After keeping the global cryptocurrency community in suspense for almost a year, Iran finally announced that it was all set to launch its own cryptocurrency. A report by news portal Al Jazeera, said that the official announcement would take place at the annual two-day Electronic Banking and Payment Systems conference, which kicks off on January 29 in the capital, Tehran. The theme of this year’s gathering is “blockchain revolution”.
While the news IS the big reveal, it has not surprised anyone. The rumours surrounding this development had become more pronounced ever since President of the United States, Donald Trump had announced imposition of sanction on the country.
Since November, Iran had been contemplating towards using cryptocurrencies to circumvent the sanctions imposed by the United States and also delisted the country’s central bank from Society for Worldwide Interbank Financial Telecommunication (SWIFT) network.
Earlier, in 2018, Iran had hinted that it might be switching to cryptocurrencies, in a way to bypass the US sanctions. In July, Iran’s bitcoin trading volumes skyrocketed after the US passed the sanctions. As earlier reported by Crypto-News India, in the black market, the rate went further higher and was trading on an average of 100,000 Rials for a USD. With economic collapse gaining momentum and fears of Rials losing value, locals have started putting their money in gold coins and virtual currencies in order to circumvent the large effect of the economic sanctions.

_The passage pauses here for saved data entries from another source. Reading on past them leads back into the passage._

-- ==== Sys2Proof/Tests/Slice0.lean ====
section
/-!
SUPPORT. Tests: terms that are not well formed, examples of the manual, and for every statement a state and operands that meet
the hypotheses of each of its clauses, most with a part of what the clause concludes.
-/
set_option Elab.async false

namespace Sys2Proof.Tests

open Sys2Proof Sys2Proof.Machine

/-- The device after reset. -/
def fresh : Device := State.reset.dev

/-- Device `d` with registers written. -/
def withRegs (d : Device) (l : List (Nat × Word)) : Device := l.foldl (fun d p => d.setReg p.1 p.2) d

/-- What command `c` leaves of device `d`. -/
abbrev after (d : Device) (c : Instr) : Device := deviceAfter d c

/-- The link to the host is up, and functions 0 and 63 may issue requests. -/
def hostUp : Device :=
  { withRegs fresh [(Reg.hifStatus, mkWord [(31, 1), (27, 6), (22, 16), (17, 16)])] with
    hif := { fresh.hif with
      funcs := [(0, { Func.initial with busMaster := true, memSpace := true }),
                (63, { Func.initial with busMaster := true, memSpace := true })] } }

/-- A task of context `c`. -/
def mkTask (id c : Nat) (st : TaskState) : Task :=
  { id := id, ring := 0, words := [BitVec.ofNat 64 c, 0, 0, 0, 0, 0, 0, 0], accepted := 0, state := st, since := 0,
    consumed := [], remote := false }

/-! ### Witnesses: the host interface -/

def ringOn : Device := withRegs hostUp [(Reg.hifRingCtl 255, mkWord [(63, 1)]), (Reg.hifRingPtr 255, mkWord [(16, 9), (0, 4095)])]

theorem witness_rings_enable :
    fresh.alive = true ∧ ringEn fresh 255 = false ∧
    (after fresh (.ringEnable 255 0)).regBit (Reg.hifRingStatus 255) 61 = true ∧
    (after fresh (.ringEnable 255 0)).inFlight 255 = 0 ∧
    (after fresh (.ringEnable 255 0)).lantern.tasks.any (fun t => !t.remote && t.ring == 255) = false ∧
    (after (after fresh (.ringEnable 255 0)) (.ringEnableEffective 255)).ringLive 255 = true := by decide +kernel

theorem witness_doorbell :
    ringOn.alive = true ∧ ringOn.ringLive 255 = true ∧ hostUp.ringLive 255 = false ∧
    ringTail (after ringOn (.doorbell 0 (4096 * 255) [some 0xFF, some 0xFF, some 0, some 0])) 255 = 4095 ∧
    ringTail (after ringOn (.doorbell 0 (4096 * 255) [some 0xFE, none, none, none])) 255 = 0xFE ∧
    (after hostUp (.doorbell 0 (4096 * 255) [some 1, some 0, some 0, some 0])).reg Reg.hifDbDropCnt = 1 := by decide +kernel

def ringNext : Device := { ringOn with hif := { ringOn.hif with nextRing := 255 } }

theorem witness_ring_read :
    ringNext.alive = true ∧ ringNext.hif.fetches.length < 16 ∧ ringNext.stored < 16384 ∧ ringNext.hif.nextRing = 255 ∧
    ringNext.ringLive 255 = true ∧ ringNext.regBit (Reg.hifRingStatus 255) 63 = false ∧ ringNext.ringPending 255 = 10 ∧
    ringNext.canIssue (ringFunc ringNext 255) = true ∧ ringNext.usesAts (ringFunc ringNext 255) = false ∧
    (after ringNext .ringRead).hif.fetches = [{ ring := 255, first := 4095, count := 1 }] := by decide +kernel

theorem witness_failed_ring_read :
    (∀ bs, ReadResult.poisoned ≠ .ok bs) ∧ (∃ f ∈ (after ringNext .ringRead).hif.fetches, f.ring = 255) ∧
    (after (after ringNext .ringRead) (.ringReadCompletion 255 .poisoned)).regBit (Reg.hifRingStatus 255) 63 = true ∧
    (after (after (after ringNext .ringRead) (.ringReadCompletion 255 .poisoned)) .ringRead).hif.fetches = [] ∧
    ringNext.inFlight 255 = 0 :=
  ⟨fun _ => nofun, by decide +kernel⟩

/-- One entry of ring 255 is being read while context 7 has a READY head. -/
def ringOne : Device :=
  { ringNext with
    hif := { ringNext.hif with fetches := [{ ring := 255, first := 4095, count := 1 }] }
    lantern := { ringNext.lantern with tasks := [mkTask 0 7 .ready], nextId := 1 } }

def recordBytes (c : Nat) : List Byte := natBytes 64 c

theorem witness_ring_records :
    ringOne.alive = true ∧ ringOne.hif.fetches = [{ ring := 255, first := 4095, count := 1 }] ∧
    ringOne.recordCause 255 ((List.range 8).map (wordAt (recordBytes 7))) = none ∧
    fld (wd ((List.range 8).map (wordAt (recordBytes 7))) 0) 0 16 ≤ 49151 ∧
    bit (wd ((List.range 8).map (wordAt (recordBytes 7))) 0) 37 = false ∧
    (ringOne.ctxTasks 7).head? = some (mkTask 0 7 .ready) ∧ (mkTask 0 7 .ready).state ≠ .queued ∧
    ringOne.recordCause 255 ((List.range 8).map (wordAt (recordBytes (2 ^ 63)))) = some 1 ∧
    ringHead (after ringOne (.ringReadCompletion 255 (.ok (recordBytes 7)))) 255 = 0 ∧
    (after ringOne (.ringReadCompletion 255 (.ok (recordBytes 7)))).lantern.tasks.length = 2 ∧
    (after ringOne (.ringReadCompletion 255 (.ok (recordBytes (2 ^ 63))))).regF (Reg.hifRingStatus 255) 0 4 = 1 := by decide +kernel

def inputOne : Input :=
  { id := 3, func := 63, pasid := none, queue := 65535, record := [], addr := 0, len := 64, started := true }

def assembling : Assembly :=
  { init := 0xBF, length := 64, got := 0, opened := [], bad := false, checkBad := false, spilled := none, linked := false }

def inputDev : Device :=
  { withRegs hostUp [] with
    hif := { hostUp.hif with inputs := [inputOne] }
    queues := [(65535, { Queue.initial with asm := some assembling })] }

In December, Iranian students, after being denied banking services, began using cryptocurrencies to pay for their education. As earlier reported by Crypto-News India, due to the denial of banking services, many students have not been able to pay their tuition fees. As an alternative, they were asked to go to Iran and pay the tuition fees or else face expulsion. A news portal, Altcoin Era quoted an associate professor, Mai Sato, as saying that the prices of air tickets may also go up. Sato said, “Even if the funds for the flight and fees can be raised, requiring a student to transport large amounts of cash within and from a country classified by the foreign office as a high-risk country, exposes the university to justifiable criticism.”
Iran also reported that a nationalized version of SWIFT may be launched soon.